An International Security Reader

By Steven E. Miller, Stephen Van Evera


Copyright © 1986 Princeton University Press
All rights reserved.
ISBN: 978-0-691-07713-0


The SDI in U.S. Nuclear Strategy

Senate Testimony

Fred S. Hoffman

As we approach the second anniversary of President Reagan's speech announcing the SDI, it is useful to review the development of the issue. Critics and supporters alike now recognize that the central question concerns the kind of R&D program we should be conducting. Virtually no one on either side of the issue, here or among our allies, contests the need for research on the technologies that might contribute to a defense against ballistic missiles, and it is clear that the Administration does not propose an immediate decision on full-scale engineering development, let alone deployment of ballistic missile defenses.

Nevertheless, the issue continues to occupy a dominant place in discussions of national security issues and arms negotiations, far out of proportion to its immediate financial impact (significant as this is), to its immediate implications for existing agreements (current guidance limits the R&D to conformity with them), and to its near-term impact on the military balance. Reactions by the public and media in this country and among our allies, as well as the public response by Soviet leaders, suggest that the President's speech touched a nerve. Such extreme reactions to a program that has such modest immediate effect suggests that the President's initiative raises basic questions about some deep and essential troubles with the drift of NATO declaratory and operational strategy for the last 20 years, and about the direction in which we need to move during the next 20 years. The debate has only ostensibly been about the pros and cons of spending next year's funds on research and development. That the basic issues have been largely implicit is unfortunate. Entrenched Western opinion resists rethinking a declaratory strategy that has stressed a supposed virtue in U.S. vulnerability. And the Soviets have been campaigning furiously to aid a natural Western resistance to change. The Soviet campaign is also natural since in the 20-year period in which the West has relied on threats of Mutual Assured Destruction, the Soviets have altered what they call the "correlation of forces" in their favor.

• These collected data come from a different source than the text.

/-- F_ILLEGAL, BAD_ENTRY (R351). -/
def badEntry (o : Origin) (i : Nat) : FaultInfo :=
  let f := ringIllegal o 0x25 0x50
  { f with detail := f.detail ++ leBytes 2 i }

/-- Read bytes at a DPA as the Spire controller's sequencer: the bytes, or the fault that prevents it. -/
def State.seqRead (s : State) (sp src a n : Nat) : State × Except FaultInfo (List Byte) :=
  match s.firstUnmapped a n with
  | some x => (s, .error (descFault src 0x01 (addr := x)))
  | none =>
    let r := s.readRange sp src a n false
    (r.s, match r.fault with | some f => .error f | none => .ok r.bytes)

/-- A BTAB_LOAD ends: its entries stand in the table that was not active. -/
def State.btabDone (s : State) (j : BtabJob) : State :=
  (j.entries.foldl (fun (t : State) e => t.setBtab j.o.spire.val e.1 e.2) s).completeOk j.o 0x50

/-- BTAB_LOAD writes the standby table, once every entry is valid (R351, R352). No entry, or one past index 511, is a bad
entry (DEDUCED, log 52). How long a load takes is not stated: whether the next bell finds it in progress is free (DESIGN
CHOICE, log 52). -/
def execBtabLoad (o : Origin) (src : Dpa) (first count : BitVec 16) (s : State) : Host.Outcome State Fault Refusal :=
  let sp := o.spire.val
  let i := first.toNat
  let n := count.toNat
  .next (s.onEngine o 0 0x50 (fun s =>
    if n = 0 || 512 < i + n then s.completeFault o 0x50 (badEntry o i)
    else match s.seqRead sp (srcSpire sp 3 0) src.toNat (32 * n) with
    | (s, .error f) => s.completeFault o 0x50 f
    | (s, .ok bs) =>
      let es := (List.range n).map (fun j => (i + j, (bs.drop (32 * j)).take 32))
      match es.find? (fun e => !entOk e.1 e.2) with
      | some e => s.completeFault o 0x50 (badEntry o e.1)
      | none =>
        let base := 512 * (1 - s.activeTable sp)
        let j : BtabJob := { o := o, entries := es.map (fun e => (base + e.1, e.2)) }
        if (Config.unstated 0x50 s.free).getLsbD 0 then { s.draw with btabJobs := s.btabJobs ++ [j] }
        else s.draw.btabDone j))

/-! ### Records (R356, R360) -/

/-- BEL_CTL.MODE: bell mode (R358). -/
def State.bellMode (s : State) (sp : Nat) : Bool := bit (s.reg (Reg.belCtl sp)) 1

/-- The deadline of an instance, in 10 ns units: the entry's, or the end of its bell (R351). -/
def State.deadlineOf (s : State) (b : List Byte) : Nat := min (entDeadline b) s.gen.period

/-- The command number that an instance's records carry (R356). -/
def entCseq (e bell : Nat) : Nat := 0x8000_0000 + (e % 512) <<< 16 + bell % 65536

/-- The origin of an instance's entry record. -/
def entOrigin (sp e : Nat) (i : Instance) : Origin :=
  { spire := Fin.ofNat 4 sp, ring := Fin.ofNat 16 i.ring, cseq := BitVec.ofNat 32 (entCseq e i.bell), lidx := 0xFFFF,
    tag := BitVec.ofNat 16 (entTag i.bytes), intr := false, nocomp := false, post := none,
    entry := some (Fin.ofNat 1024 e) }

/-- Write an entry record with its extension entries: its instance ends, well or not, once it is written (R328, R356). -/
def State.entryRecord (s : State) (sp e : Nat) (i : Instance) (exts : List (List Byte)) (flags : Nat) (ok : Bool) : State :=
  let s := s.setInstances sp e ((s.instances sp e).map (fun j => if j.bell = i.bell then { j with ending := true } else j))
  s.putEntries sp i.ring s.starts (.entry e i.bell ok) (exts ++ [completionRecord (entOrigin sp e i) (0xF0 + entKind i.bytes)
    (byteAt (exts.headD []) 0) s.bellNum (!exts.isEmpty) exts.length (leBytes 4 i.count ++ leBytes 1 flags)])

/-- F_DEADLINE (R360). `flags`: 1 abandoned, 2 started late, 4 SKIPPED. -/
def deadlineFault (sp e : Nat) (i : Instance) (flags running delay : Nat) : FaultInfo :=
  { code := F_DEADLINE, source := srcSpire sp 3 0,
    detail := leBytes 2 (e % 512) ++ leBytes 1 (entKind i.bytes) ++ leBytes 1 flags ++ leBytes 2 i.count ++
      leBytes 2 running ++ leBytes 2 (entTowers i.bytes) ++ leBytes 4 delay ++ leBytes 2 0 }

/-- Raise F_DEADLINE (R359): its record, whose CLK is the deadline's, goes to the Spire controller; BEL_MISS_CNT, and the
entry-miss source with INTR. -/
def State.raiseDeadline (s : State) (sp : Nat) (i : Instance) (f : FaultInfo) : State × List Byte :=
  let r := faultRecord f 0 s.bellNum (25 * s.deadlineOf i.bytes)
  let s := (s.count (Reg.belMissCnt sp) 1).toSpire sp r
  (if entIntr i.bytes then s.raise sp 50 else s, r)

/-- An instance is skipped (R353, R358): in bell mode its F_DEADLINE goes to the Spire controller and, while its ring is
enabled, to the completion ring with its entry record (DEDUCED, log 74). -/
def State.skipInstance (s : State) (sp e : Nat) (i : Instance) : State :=
  let s := s.count (Reg.belSkipCnt sp) 1
  if s.bellMode sp then
    let (s, r) := s.raiseDeadline sp i (deadlineFault sp e i 4 0xFFFF (s.deadlineOf i.bytes - entStart i.bytes))
    if s.ringOn sp i.ring then s.entryRecord sp e i [r] 1 false else s.dropInstance sp e i.bell false
  else s.dropInstance sp e i.bell false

The orthodoxy reflected in the SALT process and in much of the public discussion of the SDI is that of Mutual Assured Destruction (MAD) — a doctrine that holds that the only proper role of nuclear weapons on both sides is to deter their use by the other side, and that they must perform this role through the threat of massive and indiscriminate attacks on cities, designed to inflict the maximum destruction on the adversary's civilian population. On this view, any use of nuclear weapons is and should be clearly suicidal. Anything that interferes in any measure with the other side's ability to inflict "assured destruction" is "destabilizing" — in crises it is supposed to induce preemptive attack and, in the long-term military competition, a "spiralling nuclear arms race" with unlimited increases in the potential for indiscriminate destruction on both sides. MAD was the Western, though not the Soviet, strategic foundation for the ABM Treaty and the SALT offense agreements. It is largely unconscious dogma dominating the media discussions of nuclear strategy, SDI, and arms agreements.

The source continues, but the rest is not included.